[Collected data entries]
Start of Block
theorem wordPort_of_decodePortI {w : Word} {i : Instr} (h : decodePortI w = .ok i) : wordPort (encode i) = 2 := by
  unfold decodePortI at h
  split at h
  · obtain ⟨d, rfl⟩ := exists_of_decodeByte h; exact wordPort_tagWord ..
  · rw [eq_of_decodePlain h]; exact wordPort_tagWord ..
  · rw [eq_of_decodePlain h]; exact wordPort_tagWord ..
  · cases h

/-- An operation belongs to the port its word names (30_encoding.md R71 to R73). -/
theorem wordPort_of_decode {w : Word} {i : Instr} (h : decode w = .ok i) : wordPort (encode i) = wordPort w := by
  unfold decode at h
  split at h
  · next hp => rw [wordPort_of_decodePortC h]; exact (BitVec.eq_of_toNat_eq hp).symm
  · next hp => rw [wordPort_of_decodePortE h]; exact (BitVec.eq_of_toNat_eq hp).symm
  · next hp => rw [wordPort_of_decodePortI h]; exact (BitVec.eq_of_toNat_eq hp).symm
  · cases h

/-- A word that arrives performs no port-I operation (30_encoding.md R74). -/
theorem ne_of_decode_of_portI {w : Word} {i j : Instr} (hd : decode w = .ok i) (hw : wordPort w ≠ 0b10#2)
    (hj : wordPort (encode j) = 0b10#2) : i ≠ j := by
  rintro rfl
  exact hw ((wordPort_of_decode hd).symm.trans hj)

end Sys2Proof.Machine

/-! What the operations with more than one outcome can do (40_fifo.md R86 to R91, R93; 41_critical_section.md R101 to R104):
each outcome is a state update with a name of its own. -/

namespace Sys2Proof.Machine

/-- The FIFO after a PUSH of `d` that finds room (40_fifo.md R88). -/
def State.pushed (s : State) (d : Byte) : State :=
  { s.memWrite s.wr.toNat d with wr := nextIdx s.wr, avail := s.avail - 1 }

/-- The FIFO after a POP that finds a byte (40_fifo.md R90). -/
def State.popped (s : State) : State := { s with rd := nextIdx s.rd, avail := s.avail + 1 }

/-- The FIFO after an INIT (40_fifo.md R93). -/
def State.emptied (s : State) : State := { s with wr := 0, rd := 0, avail := BitVec.ofNat 8 Config.cap }

theorem exec_push_cases (d : Byte) (s : State) :
    (0 < s.avail.toNat ∧ exec (.push d) s = .next (s.pushed d).silent)
    ∨ (s.avail.toNat = 0 ∧ exec (.push d) s = .next s.silent) := by
  by_cases h : 0 < s.avail.toNat
  · exact .inl ⟨h, if_pos h⟩
  · exact .inr ⟨by omega, if_neg h⟩

theorem exec_pop_cases (s : State) :
    (s.avail.toNat < Config.cap ∧ exec .pop s = .next (s.popped.respond (popFoundRsp (s.memRead s.rd.toNat))))
    ∨ (Config.cap ≤ s.avail.toNat ∧ exec .pop s = .next (s.respond popEmptyRsp)) := by
  by_cases h : s.avail.toNat < Config.cap
  · exact .inl ⟨h, if_pos h⟩
  · exact .inr ⟨by omega, if_neg h⟩

theorem exec_rxArrive_cases (d : Byte) (s : State) :
    exec (.rxArrive d) s = .next ({ s with rxData := d, rxPend := true } : State).silent
    ∨ exec (.rxArrive d) s = .next s.silent
    ∨ exec (.rxArrive d) s = .next ({ s with rxData := d } : State).silent
    ∨ (s.params.rxOverrun = .stall
        ∧ exec (.rxArrive d) s = .next ({ s with rxHeld := s.rxHeld ++ [d] } : State).silent) := by
  simp only [exec, execRxArrive]
  by_cases hp : s.rxPend = false
  · exact .inl (if_pos hp)
  · rw [if_neg hp]
    cases s.params.rxOverrun with
    | dropNew => exact .inr (.inl rfl)
    | overwrite => exact .inr (.inr (.inl rfl))
    | stall => exact .inr (.inr (.inr ⟨rfl, rfl⟩))

theorem exec_csBegin_cases (s : State) :
    exec .csBegin s = .next (s.raiseFault .csOverflow (encode .csBegin))
    ∨ ∃ saved v, exec .csBegin s
        = .next (({ s with savedIe := saved, ie := false, depth := s.depth + 1 } : State).respond v) := by
  by_cases h : s.depth.toNat = Config.depthMax
  · exact .inl (if_pos h)
  · exact .inr ⟨_, _, if_neg h⟩

theorem exec_csEnd_cases (s : State) :
    exec .csEnd s = .next (s.raiseFault .csUnderflow (encode .csEnd))
    ∨ ∃ v, exec .csEnd s = .next (({ s with ie := s.ieAfterEnd, depth := s.depth - 1 } : State).respond v) := by
  by_cases h : s.depth = 0
  · exact .inl (if_pos h)
  · exact .inr ⟨_, if_neg h⟩

end Sys2Proof.Machine

/-! O59: the invariant (10_state.md R27, R28, R34, 40_fifo.md R99, 60_exceptions.md R137). One lemma for each update that
touches an element the invariant speaks of; every other update keeps it by `State.Inv.congr`. -/

namespace Sys2Proof.Machine

/-- The elements the invariant speaks of. -/
def State.invParts (s : State) :=
  (s.mem, s.wr, s.rd, s.avail, s.ie, s.depth, s.faultCode, s.faultWord, s.params, s.rxHeld)

theorem State.Inv.congr {s t : State} (hs : s.Inv) (h : t.invParts = s.invParts) : t.Inv := by
  simp only [State.invParts, Prod.mk.injEq] at h
  obtain ⟨hmem, hwr, hrd, havail, hie, hdepth, hcode, hword, hparams, hheld⟩ := h
  cases s
  cases t
  subst hmem hwr hrd havail hie hdepth hcode hword hparams hheld
  exact ⟨hs.availInRange, hs.indexRelation, hs.maskedInSection, hs.faultRecordLegal, hs.storageCanonical,
    hs.queueWritten, hs.heldOnlyUnderStall⟩

/-- Any FIFO that is sound by itself fits a sound state. -/
theorem State.Inv.withFifo {s : State} (hs : s.Inv) {mem : Memory} {wr rd : Idx} {avail : BitVec 8}
    (havail : State.AvailInRange { s with mem := mem, wr := wr, rd := rd, avail := avail })
    (hindex : State.IndexRelation { s with mem := mem, wr := wr, rd := rd, avail := avail })
    (hcanon : State.StorageCanonical { s with mem := mem, wr := wr, rd := rd, avail := avail })
    (hwritten : State.QueueWritten { s with mem := mem, wr := wr, rd := rd, avail := avail }) :
    State.Inv { s with mem := mem, wr := wr, rd := rd, avail := avail } :=
  ⟨havail, hindex, hs.maskedInSection, hs.faultRecordLegal, hcanon, hwritten, hs.heldOnlyUnderStall⟩

theorem State.used_pushed {s : State} (hr : s.AvailInRange) (ha : 0 < s.avail.toNat) (d : Byte) :
    (s.pushed d).used = s.used + 1 := by
  have hsub : (s.avail - 1).toNat = s.avail.toNat - 1 := by bv_omega
  simp only [State.AvailInRange, Config.cap] at hr
  simp only [State.used, State.pushed, Config.cap, hsub]
  omega

theorem State.used_popped {s : State} (ha : s.avail.toNat < Config.cap) : s.popped.used + 1 = s.used := by
  simp only [Config.cap] at ha
  have hadd : (s.avail + 1).toNat = s.avail.toNat + 1 := by bv_omega
  simp only [State.used, State.popped, Config.cap, hadd]
  omega

/-- The index after the newest byte of the queue is the write index (10_state.md R28). -/
theorem State.slot_used {s : State} (hi : s.IndexRelation) : s.slot s.used = s.wr.toNat := by
  have hwr := s.wr.isLt
  have hrd := s.rd.isLt
  simp only [State.IndexRelation, Config.cap] at hi
  simp only [State.slot, Config.cap]
  omega

/-- The entries of the queue lie before the write index while there is room. -/
theorem State.slot_ne_wr {s : State} (hi : s.IndexRelation) (ha : 0 < s.avail.toNat) {k : Nat} (hk : k < s.used) :
    s.slot k ≠ s.wr.toNat := by
  rw [← State.slot_used hi]
  simp only [State.used, Config.cap] at hk
  simp only [State.slot, State.used, Config.cap]
  omega

theorem State.slot_popped (s : State) (k : Nat) : s.popped.slot k = s.slot (k + 1) := by
  simp only [State.slot, State.popped, nextIdx_toNat, Config.cap]
  omega

theorem State.Inv.pushed {s : State} (hs : s.Inv) (ha : 0 < s.avail.toNat) (d : Byte) : (s.pushed d).Inv := by
  have hused := State.used_pushed hs.availInRange ha d
  refine hs.withFifo ?_ ?_ (Memory.wf_write d hs.storageCanonical (idx_lt_cap s.wr)) ?_
  · have hr := hs.availInRange
    simp only [State.AvailInRange, Config.cap] at hr ⊢
    bv_omega
  · have hi := hs.indexRelation
    have hwr := s.wr.isLt
    have hrd := s.rd.isLt
    change ((nextIdx s.wr).toNat + Config.cap - s.rd.toNat) % Config.cap = (s.pushed d).used % Config.cap
    rw [hused, nextIdx_toNat]
    simp only [State.IndexRelation, Config.cap] at hi ⊢
    omega
  · intro k hk
    change (Memory.read (Memory.write s.mem s.wr.toNat d) (s.slot k)).isSome = true
    rw [Memory.read_write]
    split
    · rfl
    · next hne =>
      have hk : k < s.used + 1 := hused ▸ hk
      have hlast : k ≠ s.used := fun he => hne (he ▸ State.slot_used hs.indexRelation)
      exact hs.queueWritten k (by omega)

theorem State.Inv.popped {s : State} (hs : s.Inv) (ha : s.avail.toNat < Config.cap) : s.popped.Inv := by
  have hused := State.used_popped ha
  refine hs.withFifo ?_ ?_ hs.storageCanonical ?_
  · simp only [State.AvailInRange, Config.cap] at ha ⊢
    bv_omega
  · have hi := hs.indexRelation
    have hwr := s.wr.isLt
    have hrd := s.rd.isLt
    change (s.wr.toNat + Config.cap - (nextIdx s.rd).toNat) % Config.cap = s.popped.used % Config.cap
    rw [nextIdx_toNat]
    simp only [State.IndexRelation, Config.cap] at hi ⊢
    omega
  · intro k hk
    change (Memory.read s.mem (s.popped.slot k)).isSome = true
    rw [State.slot_popped]
    exact hs.queueWritten (k + 1) (by have : k < s.popped.used := hk; omega)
End of Block
• How to complete this task: The lines above from the one with "(hj : wordPort" through the one with "def State.pushed (s" are to be duplicated exactly, ends included, with nothing added.

• Solution to this problem:
    (hj : wordPort (encode j) = 0b10#2) : i ≠ j := by
  rintro rfl
  exact hw ((wordPort_of_decode hd).symm.trans hj)

end Sys2Proof.Machine

/-! What the operations with more than one outcome can do (40_fifo.md R86 to R91, R93; 41_critical_section.md R101 to R104):
each outcome is a state update with a name of its own. -/

namespace Sys2Proof.Machine

/-- The FIFO after a PUSH of `d` that finds room (40_fifo.md R88). -/
def State.pushed (s : State) (d : Byte) : State :=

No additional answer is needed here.